OBJECTIVE: The primary objective of this study was to evaluate the safety of niraparib 300 mg/day in Japanese patients with platinum-sensitive, relapsed ovarian cancer in a maintenance setting. METHODS: Phase 2, multicenter, open-label, single-arm study enrolled Japanese patients with platinum-sensitive, relapsed ovarian cancer who had received ≥2 platinum-based regimens. The primary endpoint (incidence of grade 3 or 4 thrombocytopenia-related events within 30 days after initial niraparib administration) was justified by the incidences of a global pivotal phase 3 study and its post-hoc safety analysis on thrombocytopenia, the major hematological adverse event of niraparib. The overall safety analysis examined other treatment-emergent adverse events (TEAEs). RESULTS: Enrolled patients (n=19) had a median (min, max) body weight of 53.9 (40.8-79.1) kg; all but one patient weighed <77 kg. Most (94.7%) patients initially received niraparib 300 mg/day but this decreased in subsequent cycles (mean±standard deviation dose intensity, 191.6±65.7 mg/day). In total, 6/19 (31.6%) patients experienced grade 3 or 4 thrombocytopenia-related events within 30 days of initial niraparib administration.

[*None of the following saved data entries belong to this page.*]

/-! `State.clearSticky` -/

@[simp] theorem State.clearSticky_seqIn : (s.clearSticky).seqIn = s.seqIn := rfl
@[simp] theorem State.clearSticky_rssiIn : (s.clearSticky).rssiIn = s.rssiIn := rfl
@[simp] theorem State.clearSticky_bwIn : (s.clearSticky).bwIn = s.bwIn := rfl
@[simp] theorem State.clearSticky_sfIn : (s.clearSticky).sfIn = s.sfIn := rfl
@[simp] theorem State.clearSticky_crIn : (s.clearSticky).crIn = s.crIn := rfl
@[simp] theorem State.clearSticky_tlenIn : (s.clearSticky).tlenIn = s.tlenIn := rfl
@[simp] theorem State.clearSticky_freqIn : (s.clearSticky).freqIn = s.freqIn := rfl
@[simp] theorem State.clearSticky_textIn : (s.clearSticky).textIn = s.textIn := rfl
@[simp] theorem State.clearSticky_frame : (s.clearSticky).frame = s.frame := rfl
@[simp] theorem State.clearSticky_rssiUpOut : (s.clearSticky).rssiUpOut = s.rssiUpOut := rfl
@[simp] theorem State.clearSticky_rssiDnOut : (s.clearSticky).rssiDnOut = s.rssiDnOut := rfl
@[simp] theorem State.clearSticky_seqOut : (s.clearSticky).seqOut = s.seqOut := rfl
@[simp] theorem State.clearSticky_bwOut : (s.clearSticky).bwOut = s.bwOut := rfl
@[simp] theorem State.clearSticky_sfOut : (s.clearSticky).sfOut = s.sfOut := rfl
@[simp] theorem State.clearSticky_crOut : (s.clearSticky).crOut = s.crOut := rfl
@[simp] theorem State.clearSticky_tlenOut : (s.clearSticky).tlenOut = s.tlenOut := rfl
@[simp] theorem State.clearSticky_freqOut : (s.clearSticky).freqOut = s.freqOut := rfl
@[simp] theorem State.clearSticky_hwaddrOut : (s.clearSticky).hwaddrOut = s.hwaddrOut := rfl
@[simp] theorem State.clearSticky_textOut : (s.clearSticky).textOut = s.textOut := rfl
@[simp] theorem State.clearSticky_status : (s.clearSticky).status = 0x00#8 := rfl
@[simp] theorem State.clearSticky_inputs : (s.clearSticky).inputs = s.inputs := rfl
@[simp] theorem State.clearSticky_response : (s.clearSticky).response = s.response := rfl

/-! `State.issue` -/

@[simp] theorem State.issue_seqIn (ins : List HostInput) : (s.issue ins).seqIn = s.seqIn := rfl
@[simp] theorem State.issue_rssiIn (ins : List HostInput) : (s.issue ins).rssiIn = s.rssiIn := rfl
@[simp] theorem State.issue_bwIn (ins : List HostInput) : (s.issue ins).bwIn = s.bwIn := rfl
@[simp] theorem State.issue_sfIn (ins : List HostInput) : (s.issue ins).sfIn = s.sfIn := rfl
@[simp] theorem State.issue_crIn (ins : List HostInput) : (s.issue ins).crIn = s.crIn := rfl
@[simp] theorem State.issue_tlenIn (ins : List HostInput) : (s.issue ins).tlenIn = s.tlenIn := rfl
@[simp] theorem State.issue_freqIn (ins : List HostInput) : (s.issue ins).freqIn = s.freqIn := rfl
@[simp] theorem State.issue_textIn (ins : List HostInput) : (s.issue ins).textIn = s.textIn := rfl
@[simp] theorem State.issue_frame (ins : List HostInput) : (s.issue ins).frame = s.frame := rfl
@[simp] theorem State.issue_rssiUpOut (ins : List HostInput) : (s.issue ins).rssiUpOut = s.rssiUpOut := rfl
@[simp] theorem State.issue_rssiDnOut (ins : List HostInput) : (s.issue ins).rssiDnOut = s.rssiDnOut := rfl
@[simp] theorem State.issue_seqOut (ins : List HostInput) : (s.issue ins).seqOut = s.seqOut := rfl
@[simp] theorem State.issue_bwOut (ins : List HostInput) : (s.issue ins).bwOut = s.bwOut := rfl
@[simp] theorem State.issue_sfOut (ins : List HostInput) : (s.issue ins).sfOut = s.sfOut := rfl
@[simp] theorem State.issue_crOut (ins : List HostInput) : (s.issue ins).crOut = s.crOut := rfl
@[simp] theorem State.issue_tlenOut (ins : List HostInput) : (s.issue ins).tlenOut = s.tlenOut := rfl
@[simp] theorem State.issue_freqOut (ins : List HostInput) : (s.issue ins).freqOut = s.freqOut := rfl
@[simp] theorem State.issue_hwaddrOut (ins : List HostInput) : (s.issue ins).hwaddrOut = s.hwaddrOut := rfl
@[simp] theorem State.issue_textOut (ins : List HostInput) : (s.issue ins).textOut = s.textOut := rfl
@[simp] theorem State.issue_status (ins : List HostInput) : (s.issue ins).status = s.status := rfl
@[simp] theorem State.issue_inputs (ins : List HostInput) : (s.issue ins).inputs = ins ++ s.inputs := rfl
@[simp] theorem State.issue_response (ins : List HostInput) : (s.issue ins).response = s.response := rfl
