-- ==== Sys2Proof/Tests/Slice0.lean ====
section
/-! SUPPORT. Tests. Expected values are written out from spec/95_test_vectors.md (V, BX, RW, CW, ST, P) and
from the encodings of 30_encoding.md R72, never from the model's own answers. -/

namespace Sys2Proof.Tests

open Sys2Proof Sys2Proof.Machine

/-! ### Helpers -/

/-- The address of the test vectors, with `BYTE_ORDER` = `LE`. -/
def le : Params := { hwAddr := #v[0xA1, 0xA2, 0xA3, 0xA4, 0xA5, 0xA6], byteOrder := .le }

/-- The same block with `BYTE_ORDER` = `BE`. -/
def be : Params := { le with byteOrder := .be }

/-- The operands of vector V2. -/
def v2 : State :=
  { State.reset with
    seqIn := 7, rssiIn := 0xD6, freqIn := 0x4464C000, bwIn := 7, sfIn := 9, crIn := 1, tlenIn := 5,
    textIn := #v[0x68, 0x65, 0x6C, 0x6C, 0x6F, 0x55, 0, 0, 0, 0, 0, 0, 0, 0, 0, 0x55] }

/-- The operands of vector V3: the longest text. -/
def v3 : State :=
  { State.reset with
    seqIn := 255, rssiIn := 0x80, freqIn := 0x7FC00001, bwIn := 255, sfIn := 12, crIn := 4, tlenIn := 15,
    textIn := #v[0x41, 0x42, 0x43, 0x44, 0x45, 0x46, 0x47, 0x48, 0x49, 0x4A, 0x4B, 0x4C, 0x4D, 0x4E, 0x4F, 0] }

/-- The frame of vector V7, which this endpoint could not have built. -/
def v7 : Frame :=
  #v[0xFF, 0x80, 0x01, 0x02, 0x03, 0x04, 0x05, 0x06, 0xDB, 0x0F, 0x49, 0x40, 0x2A, 0x00, 0x06, 0x05,
    0x30, 0x31, 0x32, 0x33, 0x34, 0x35, 0x36, 0x37, 0x38, 0x39, 0x41, 0x42, 0x43, 0x44, 0x45, 0x46]

/-- A block about to serve one request. -/
def facing (s : State) (cmd : Word16) (wdata : Word32) : State :=
  { s with inputs := [.request ⟨cmd, wdata⟩] }

/-! ### Well-formedness: each check refuses an ill-formed term -/

theorem test_refuses_index_256 : (AsmLine.rd (.index 256)).wellFormed = false := by decide
theorem test_refuses_33_bit_value : (AsmLine.wr (.named .freqIn) (.num (2 ^ 32))).wellFormed = false := by decide
theorem test_refuses_value_below_range : (AsmLine.beacon (.neg (2 ^ 31 + 1))).wellFormed = false := by decide
theorem test_refuses_non_ascii_char : (AsmLine.beacon (.char 'é')).wellFormed = false := by decide
theorem test_refuses_text_of_256 : (AsmLine.ldtext (List.replicate 256 0)).wellFormed = false := by
  rw [AsmLine.wellFormed, List.length_replicate]; decide
theorem test_refuses_frame_of_31 : (AsmLine.ldframe (List.replicate 31 0)).wellFormed = false := by decide
theorem test_refuses_frame_byte_256 : (AsmLine.ldframe (List.replicate 32 256)).wellFormed = false := by decide
theorem test_refuses_bad_radio_operand :
    (AsmLine.ldradio (.num 0) (.num 0) (.num 0) (.num 0) (.num (2 ^ 32))).wellFormed = false := by decide
theorem test_accepts_every_command : (Instr.wr 0xFF#8 0xFFFFFFFF#32).wellFormed = true := by decide

/-! ### Decoding: words written out from 30_encoding.md R72 (CW1 to CW14) -/

theorem test_decode_nop : decode ⟨0b0000000000000000#16, 5#32⟩ = .ok .nop := by decide
theorem test_decode_build : decode ⟨0b0000000100000000#16, 5#32⟩ = .ok .build := by decide
theorem test_decode_decode : decode ⟨0b0000001000000000#16, 5#32⟩ = .ok .decode := by decide
theorem test_decode_clrerr : decode ⟨0b0000001100000000#16, 5#32⟩ = .ok .clrerr := by decide
theorem test_decode_rd : decode ⟨0b0001000001000111#16, 5#32⟩ = .ok (.rd 0x47#8) := by decide
theorem test_decode_wr : decode ⟨0b0001000100101100#16, 5#32⟩ = .ok (.wr 0x2C#8 5#32) := by decide
theorem test_decode_reserved_register : decode ⟨0x03FF#16, 0#32⟩ = .error (.registerNotZero 0x03#8 0xFF#8) := by
  decide
theorem test_decode_reserved_opcode : decode ⟨0x1200#16, 0#32⟩ = .error (.opcode 0x12#8) := by decide
theorem test_table_word_of_48_bits : decodeTableWord 48 0x4464C0001106 = some (.wr 0x06#8 0x4464C000#32) := by
  decide
theorem test_table_word_reserved : decodeTableWord 16 0x0101 = none := by decide

/-! ### Commands -/

theorem test_build_v2 : (v2.buildCommand le).frame =
    #v[0x00, 0xD6, 0xA1, 0xA2, 0xA3, 0xA4, 0xA5, 0xA6, 0x00, 0xC0, 0x64, 0x44, 0x07, 0x07, 0x09, 0x01,
      0x68, 0x65, 0x6C, 0x6C, 0x6F, 0, 0, 0, 0, 0, 0, 0, 0, 0, 0, 0] := by decide
theorem test_build_v2b_big_endian : memReadRange 4 8 (by omega) (v2.buildCommand be).frame =
    #v[0x44, 0x64, 0xC0, 0x00] := by decide
theorem test_decode_v7 :
    let t := ({ State.reset with frame := v7 } : State).decodeCommand le
    (t.rssiUpOut, t.rssiDnOut, t.freqOut, t.seqOut, t.sfOut, t.crOut, t.tlenOut) =
      (0xFF#8, 0x80#8, 0x40490FDB#32, 0x2A#8, 6#8, 5#8, 16#8) := by decide
theorem test_decode_v8_text :
    textLen #v[0x68, 0x69, 0x00, 0x6A, 0x75, 0x6E, 0x6B, 0, 0x55, 0x55, 0x55, 0x55, 0x55, 0x55, 0x55, 0x55] =
      2 := by decide
theorem test_build_bx2_unsigned : ({ v2 with tlenIn := 255 } : State).buildCommand le =
    { v2 with tlenIn := 255, status := 0x01, response := some ⟨0x01, 0⟩ } := by decide
theorem test_rd_rw3_zero_extends :
    exec (.rd 0x01#8) v2 = .next { v2 with response := some ⟨0x00, 0x000000D6⟩ } := rfl
theorem test_rd_rw8_address : (v2.readCommand le 0x08#8).response = some ⟨0x00, 0x000000A1⟩ := by decide
theorem test_wr_rw5_truncates : (v2.writeCommand 0x00#8 0x1FF#32).seqIn = 0xFF#8 := by decide
theorem test_wr_rw13_status_is_read_only :
    exec (.wr 0x0E#8 0#32) v2 = .next { v2 with status := 0x04, response := some ⟨0x03, 0⟩ } := rfl
theorem test_nop_keeps_sticky_bits :
    exec .nop { v2 with status := 0x07 } = .next { v2 with status := 0x07, response := some ⟨0x00, 0⟩ } := rfl
theorem test_clrerr_st1 :
    exec .clrerr { v2 with status := 0x07 } = .next { v2 with status := 0x00, response := some ⟨0x00, 0⟩ } := rfl
theorem test_step_reserved_word : step (facing v2 0x0101 0) =
    .next { v2 with status := 0x02, response := some ⟨0x02, 0⟩ } := rfl
theorem test_first_instruction_after_reset : step (State.reset.withFetchWord 16 0x1007) =
    .next { State.reset with status := 0x04, response := some ⟨0x03, 0⟩ } := rfl
theorem test_f32_rounds_to_even : binary32OfDecimal false 8681 1 = 0x44590666#32 := by decide
theorem test_listing_p1_line_8 :
    assemble (.wr (.named (.textIn 0)) (.char 'h')) = some [⟨0x1110, 0x00000068⟩] := by decide

/-! ### Witnesses: for each statement with hypotheses, values that meet them together -/

theorem witness_DecodeInvertsEncode : (Instr.rd 0x07#8).wellFormed = true := by decide

theorem witness_ReservedWordIsIllegalCommand :
    (∀ op ∈ [0x04#8, 0x0F#8], 0x04 ≤ op.toNat ∧ op.toNat ≤ 0x0F) ∧
    (∀ op ∈ [0x12#8, 0xFF#8], 0x12 ≤ op.toNat) ∧
    ((0x03#8).toNat ≤ 0x03 ∧ 0x01#8 ≠ 0x00#8) ∧
    (facing v2 (0x03#8 ++ 0x01#8) 9).inputs = [.request ⟨0x03#8 ++ 0x01#8, 9⟩] := by decide

theorem witness_StepRunsDecodedCommand :
    (facing v2 0x0100 0).inputs = .request ⟨0x0100, 0⟩ :: [] ∧ decode ⟨0x0100, 0⟩ = .ok .build := by decide

theorem witness_IdleBlockWaits : v2.inputs = [] := by decide

theorem witness_ResetEventClearsTheBlock :
    ({ v2 with inputs := [.reset, .reset] } : State).inputs = .reset :: [.reset] := by decide

theorem witness_BlockNeverStops : (facing v2 0x0400 0).inputs = .request ⟨0x0400, 0⟩ :: [] := by decide

theorem witness_EveryStepKeepsTheInvariant :
    (facing v2 0x1007 0).Inv ∧ step (facing v2 0x1007 0) = .next (v2.raise .illegalRegister) :=
  ⟨by decide, rfl⟩

theorem witness_BuildRefinesBuildBeacon :
    v3.tlenIn.toNat ≤ 15 ∧ State.reset.tlenIn.toNat ≤ 15 ∧
    15 < ({ v2 with tlenIn := 16 } : State).tlenIn.toNat := by decide

theorem witness_BuiltFrameByteByByte :
    v3.tlenIn.toNat ≤ 15 ∧ le.byteOrder = .le ∧ be.byteOrder = .be := by decide

theorem witness_BuildRejectsALongText :
    16 ≤ ({ v2 with tlenIn := 16 } : State).tlenIn.toNat ∧ v3.tlenIn.toNat ≤ 15 ∧ v3.tlenIn = 15#8 ∧
    State.reset.tlenIn = 0#8 := by decide

theorem witness_BuildDependsOnOperandsOnly :
    SameOperands v2 { v2 with frame := v7, status := 0x07 } ∧
    (v2.buildCommand le).response = some ⟨0x00, 0⟩ := by
  unfold SameOperands; decide

theorem witness_DecodedRegistersByteByByte : le.byteOrder = .le ∧ be.byteOrder = .be := by decide

theorem witness_TextLengthIsTheFirstZero :
    (∀ j : Fin 16, j < 15 → v3.textIn[j] ≠ 0x00#8) ∧ v3.textIn[(15 : Fin 16)] = 0x00#8 ∧
    (∀ j : Fin 16, (memReadRange 16 16 (by omega) v7)[j] ≠ 0x00#8) := by decide

theorem witness_ReadAnswersEveryRegister :
    ((0x07#8) ∈ [0x07#8, 0x0F#8, 0x4E#8, 0x4F#8] ∨ 0x60 ≤ (0x07#8).toNat) ∧ 0x60 ≤ (0x60#8).toNat ∧
    0x60 ≤ (0xFF#8).toNat := by decide

theorem witness_WriteStoresTheNamedRegister :
    ∀ r ∈ [0x07#8, 0x0F#8, 0x40#8, 0xFF#8], ¬ (r.toNat ≤ 0x06 ∨ (0x10 ≤ r.toNat ∧ r.toNat ≤ 0x3F)) := by
  decide

theorem witness_IllegalRegisterCases :
    0x07#8 ∈ [0x07#8, 0x0F#8, 0x4E#8, 0x4F#8] ∧ 0x08 ≤ (0x08#8).toNat ∧
    (0x60 ≤ (0x60#8).toNat ∧ (0x60#8).toNat ≤ 0xFF) ∧ (0x08 ≤ (0x0D#8).toNat ∧ (0x0D#8).toNat ≤ 0x0D) ∧
    (0x40 ≤ (0x4D#8).toNat ∧ (0x4D#8).toNat ≤ 0x4D) ∧ (0x50 ≤ (0x5F#8).toNat ∧ (0x5F#8).toNat ≤ 0x5F) := by
  decide

theorem witness_WriteThenReadEachIndex :
    (∀ r ∈ [0x06#8, 0x10#8, 0x3F#8], r.toNat ≤ 0x06 ∨ (0x10 ≤ r.toNat ∧ r.toNat ≤ 0x3F)) ∧
    0x0E#8 ≠ 0x06#8 := by decide

theorem witness_RegisterMapIsABijection : regOfIndex 0x3F#8 = some (.frame 31) := by decide

theorem witness_FrameWritesReadBack :
    (31 : Fin 32) ≠ 28 ∧ ((27 : Fin 32).val < (28 : Fin 29).val) ∧ (0 : Fin 29).val + 4 ≤ (4 : Fin 32).val ∧
    le.byteOrder = .le ∧ be.byteOrder = .be := by decide

theorem witness_SignedBytesAreTwosComplement :
    (-128 : Int) ≤ -128 ∧ (-128 : Int) ≤ 127 ∧ (-128 : Int) ≤ 127 ∧ (127 : Int) ≤ 127 := by decide

/-- BUILD, then a WR to an operand and a CLRERR, leaves FRAME as BUILD left it. -/
theorem witness_BuildThenDecodeRecoversTheFields :
    v3.tlenIn.toNat ≤ 15 ∧
    ∃ u, serve (requestsOf [.build] ++ requestsOf [.wr 0x00#8 9, .clrerr]) v3 = .next u ∧
      u.frame = (v3.buildCommand params).frame :=
  ⟨by decide, _, rfl, rfl⟩

/-- A text without 0x00, and one with its first 0x00 at index 1 (V5c). -/
theorem witness_BuildThenDecodeRecoversTheFields_text :
    nulFreeText v3 = true ∧
    (let s : State := { v3 with textIn := v3.textIn.set 1 0 }
     (1 : Fin 16).val < s.tlenIn.toNat ∧ s.textIn[(1 : Fin 16)] = 0x00#8 ∧
       ∀ j : Fin 16, j < 1 → s.textIn[j] ≠ 0x00#8) ∧
    [0x41#8].length ≤ 15 ∧ 0x00#8 ∉ [0x41#8] := by decide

Other common TEAEs included nausea, and decreased platelet or neutrophil counts. No progression-free or overall survival events occurred; only 1 of 4 response-evaluable patients had a post-baseline tumor assessment (stable disease). CONCLUSION: The incidence of grade 3 or 4 thrombocytopenia-related events in Japanese ovarian cancerpatients was similar to that in the corresponding non-Japanese study. Overall, the safety profile was acceptable and consistent with the known safety profile and previous experience with niraparib. TRIAL REGISTRATION: ClinicalTrials.gov Identifier: NCT03759587.